You own it until the white man decides to take it, and he will, Andy thought. "All people do not have the same ways," he said.

Horse Runner grunted. "The whites are not true human beings. I do not understand how you can live among them."

""There are some bad ones," Andy conceded. "But there are many more who have good hearts."

"If their hearts are good, why do they take away what is ours? We won this land. Our grandfathers fought many battles to take it from the Apaches. The white man has no right."

Andy could see the inconsistency in Horse Runner's viewpoint. Rusty would say the Comanche had won the land by conquest from weaker people and now was losing it the same way to a stronger people. But nevertheless Andy's sympathy lay heavily with the Comanche.

He was relieved of the necessity for further argument when a young warrior hurried down the creek bank, motioning excitedly. "Three horsemen come. They are
teibo
."

White men. Andy moved up the bank far enough to see over the edge. The riders were three hundred yards away. They could not see the danger that awaited them, for the warriors had camped beneath the creek bank, out of sight. He wondered that they did not detect the smell of wood smoke, for the breeze was moving in their direction. They were blissfully complacent. Carelessness was a white-man trait that had brought many to a sudden death.

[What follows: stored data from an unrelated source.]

-- ==== Sys2Proof/Tests/Slice0.lean ====
section
/-! SUPPORT. The model's own tests. Expected values are those of spec/95_test_vectors.md and of the tables of spec/30_encoding.md and
spec/60_exceptions.md; each test names its source. After them, one witness per statement of Obligations.lean that has hypotheses. -/

namespace Sys2Proof.Tests

open Sys2Proof Sys2Proof.Machine

/-! ### Small states -/

/-- A block with NCH = 2 right after reset (95_test_vectors.md, Conventions). -/
def two : State := State.resetWith 2

/-- `two` with channel 0 as given and SRC as given. -/
def withChan (k : Channel) (src : List Host.Cell) : State := { two with ch := [k, Channel.reset], src := src }

/-- The response of one step to a command word, if the step completes and gives one. -/
def answer (s : State) (w : Word) : Option Word :=
  match step (s.present w) with
  | .next t => t.rsps.getLast?
  | .fault _ => none
  | .refused _ => none

/-- Channel 0 after one step on a command word. -/
def chanAfter (s : State) (w : Word) : Option Channel :=
  match step (s.present w) with
  | .next t => t.chan? 0
  | .fault _ => none
  | .refused _ => none

/-! ### WellFormed: each check refuses an ill-formed term -/

theorem test_wf_screate_absent_channel : (Instr.screate 2 .highFirst 0 0).wellFormed 2 = false := by decide
theorem test_wf_sadv_absent_channel : (Instr.sadv 3).wellFormed 3 = false := by decide
theorem test_wf_sadv_present_channel : (Instr.sadv 3).wellFormed 4 = true := by decide

/-! ### Decoding: words written out bit by bit from the layouts of R63 -/

theorem test_decode_nval : decode 2 0b0001_0000000000000000000000011111 = .command (.nval 31) := by decide
theorem test_decode_nmask : decode 2 0b0010_0000000000001010101111001101 = .command (.nmask 0xABCD) := by decide
theorem test_decode_hexp : decode 2 0b0011_0000000_000000000000001100110 = .command (.hexp 0x66) := by decide
theorem test_decode_ntoi : decode 2 0b0100_000000000000000000000000_1001 = .command (.ntoi 9) := by decide
theorem test_decode_hexr : decode 2 0b0101_000000000000000000000000_1010 = .command (.hexr 10) := by decide
theorem test_decode_split : decode 2 0b0110_00000000000000000000_01001011 = .command (.split 0x4B) := by decide
theorem test_decode_comb : decode 2 0b0111_00000000000000000000_0100_1011 = .command (.comb 4 11) := by decide
theorem test_decode_screate :
    decode 2 0b1000_01_1_0_000100000000_000000000010 = .command (.screate 1 .lowFirst 0x100 2) := by decide
theorem test_decode_sadv : decode 2 0b1001_01_00000000000000000000000000 = .command (.sadv 1) := by decide
theorem test_decode_zero_word : decode 2 0 = .illegal .reservedOpcode := by decide
theorem test_decode_bit24 : decode 2 0x81000000 = .illegal .reservedBit := by decide
theorem test_decode_channel2 : decode 2 0x98000000 = .illegal .noSuchChannel := by decide
theorem test_table_word : decodeTableWord 32 0x94000000 = some (.sadv 1) := by decide

/-! ### Value unit (95_test_vectors.md 1 and 2.1) -/

theorem test_nval_15_16 : answer two 0x1000000F = some 0x0000000F ∧ answer two 0x10000010 = some 0x20000010 := by decide
theorem test_nval_largest : answer two 0x1FFFFFFF = some 0x2FFFFFFF := by decide
theorem test_nmask : answer two 0x2000ABCD = some 0x0000000D ∧ answer two 0x2FFFFFFE = some 0x0000000E := by decide
theorem test_ntoi : answer two 0x4000000F = some 0x0000000F ∧ answer two 0x40000010 = some 0xF0000000 := by decide
theorem test_hexp_digits : answer two 0x30000039 = some 9 ∧ answer two 0x30000046 = some 15 ∧ answer two 0x30000061 = some 10 := by
  decide
theorem test_hexp_neighbours : answer two 0x3000002F = some 0x3000002F ∧ answer two 0x30000047 = some 0x30000047 ∧
    answer two 0x30000060 = some 0x30000060 ∧ answer two 0x301FFFFF = some 0x301FFFFF := by decide
theorem test_hexr : answer two 0x50000009 = some 0x39 ∧ answer two 0x5000000A = some 0x61 := by decide

/-! ### Codec (95_test_vectors.md 2.2) -/

theorem test_split : answer two 0x600000F0 = some 0xF0 ∧ answer two 0x60000100 = some 0xF0000000 := by decide
theorem test_comb : answer two 0x7000000F = some 0x0F ∧ answer two 0x70001000 = some 0xF0000000 := by decide

/-! ### Sequence unit (95_test_vectors.md 2.3, P1, P3) -/

theorem test_screate : chanAfter two 0x80100002 =
    some { base := 0x100, len := 2, idx := 0, pos := .first, ord := .highFirst } := by decide
theorem test_screate_absent : answer two 0x88000000 = some 0xF0000000 := by decide
theorem test_sadv_after_reset : answer two 0x90000000 = some 0x10000000 := by decide
/-- 2.3, LowFirst, step 3: the second nibble moves IDX on. -/
theorem test_sadv_second_nibble : let s := withChan ⟨0x100, 2, 0, .second, .lowFirst⟩ [(0x100, 0x4B), (0x101, 0xF0)]
    answer s 0x90000000 = some 0x00000004 ∧ chanAfter s 0x90000000 = some ⟨0x100, 2, 1, .first, .lowFirst⟩ := by decide
/-- P3, step 7: the span wraps to address 0x000. -/
theorem test_sadv_wraps :
    answer (withChan ⟨0xFFF, 2, 1, .first, .highFirst⟩ [(0x000, 0x34), (0xFFF, 0x12)]) 0x90000000 = some 0x00000003 := by
  decide

/-! ### Host events and the assembler (20_memory.md R42; 30_encoding.md R72 to R74) -/

theorem test_store_overwrites : Memory.store [(1, 0xAA), (3, 0xBB)] 3 0xCC = [(1, 0xAA), (3, 0xCC)] := by decide
theorem test_store_keeps_order : Memory.store [(1, 0xAA), (3, 0xBB)] 2 0xCC = [(1, 0xAA), (2, 0xCC), (3, 0xBB)] := by decide
theorem test_asm_literal : assembleLine "HEXP 'f' ; W4".toList = .word 0x30000066 := by decide
theorem test_asm_screate : assembleLine "SCREATE 1, lf, 0x100, 2".toList = .word 0x86100002 := by decide
theorem test_asm_default_order : assembleLine "SCREATE 0, 0x100, 2".toList = .word 0x80100002 := by decide
theorem test_asm_out_of_range : assembleLine "NTOI 16".toList = .error .outOfRange := by decide

/-! ### Witnesses: states and operands that meet each statement's hypotheses together -/

/-- A command word whose opcode is not SCREATE's is no SCREATE on any channel. -/
theorem noCreate_of_opcode {w : Word} (h : fieldOP w ≠ 8#4) (c : ChanIx) : (HostEvent.command w).NoCreate c := by
  intro o base len e
  cases e
  apply h
  apply BitVec.eq_of_toNat_eq
  have := encode_toNat (.screate c o base len)
  have hc := c.isLt
  have hb := base.isLt
  have hl := len.isLt
  have ho := o.toBit.isLt
  dsimp only at this
  simp only [fieldOP, extract_toNat, this, BitVec.toNat_ofNat]
  omega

The warriors quickly caught and mounted their horses. Andy sensed the electricity of their excitement, though they remained quiet so they would not alarm their quarry too soon.

Horse Runner said, "Get on your horse and ride with us. Three good scalps are there for the taking."

"They may not be the right ones."

"It does not matter. They are Texans."

Andy wished he could be somewhere else, anywhere else. He had killed once and regretted it ever since. Though he occasionally made bold talk, he had no real wish to bloody his hands again, especially on strangers who had done him no wrong.

He squinted, trying to see more clearly. His breath stopped for a moment. One of the horsemen was Clyde Oldham. Andy had learned to identify him at almost any distance by the way he sat a little off-center in the saddle, comfortable for him perhaps but tiring to his mount. Another rider had but one arm. This must be Buddy Oldham. The third was probably the deputy who had been with them before.

Horse Runner grabbed the back of Andy's shirt and almost lifted him onto the sorrel horse. "Come on," he shouted. "You may take one of the scalps." Given no choice, Andy mounted as Horse Runner and the other warriors scrambled up the creek bank.

Around him, the men began whooping and yelping, eager for the kill.

The three riders instantly saw their peril and jerked their mounts around, whipping them furiously. Hooves pounded the earth and sent clods of dirt flying behind them.

Andy soon realized that the race was uneven. The Oldhams and the deputy rode grain-fed horses, whereas the warriors' mounts subsisted on grass. Andy found himself ahead of the Comanches, for the sorrel was stronger than their horses. But his incentive for catching the Oldhams was less compelling than the Oldhams' for getting away.

The chase stretched for more than a mile before it became obvious that the white men would escape. Andy began drawing on the reins. Most of the Indians pulled up on either side of him. A few were still determined to continue the contest though it was clearly lost.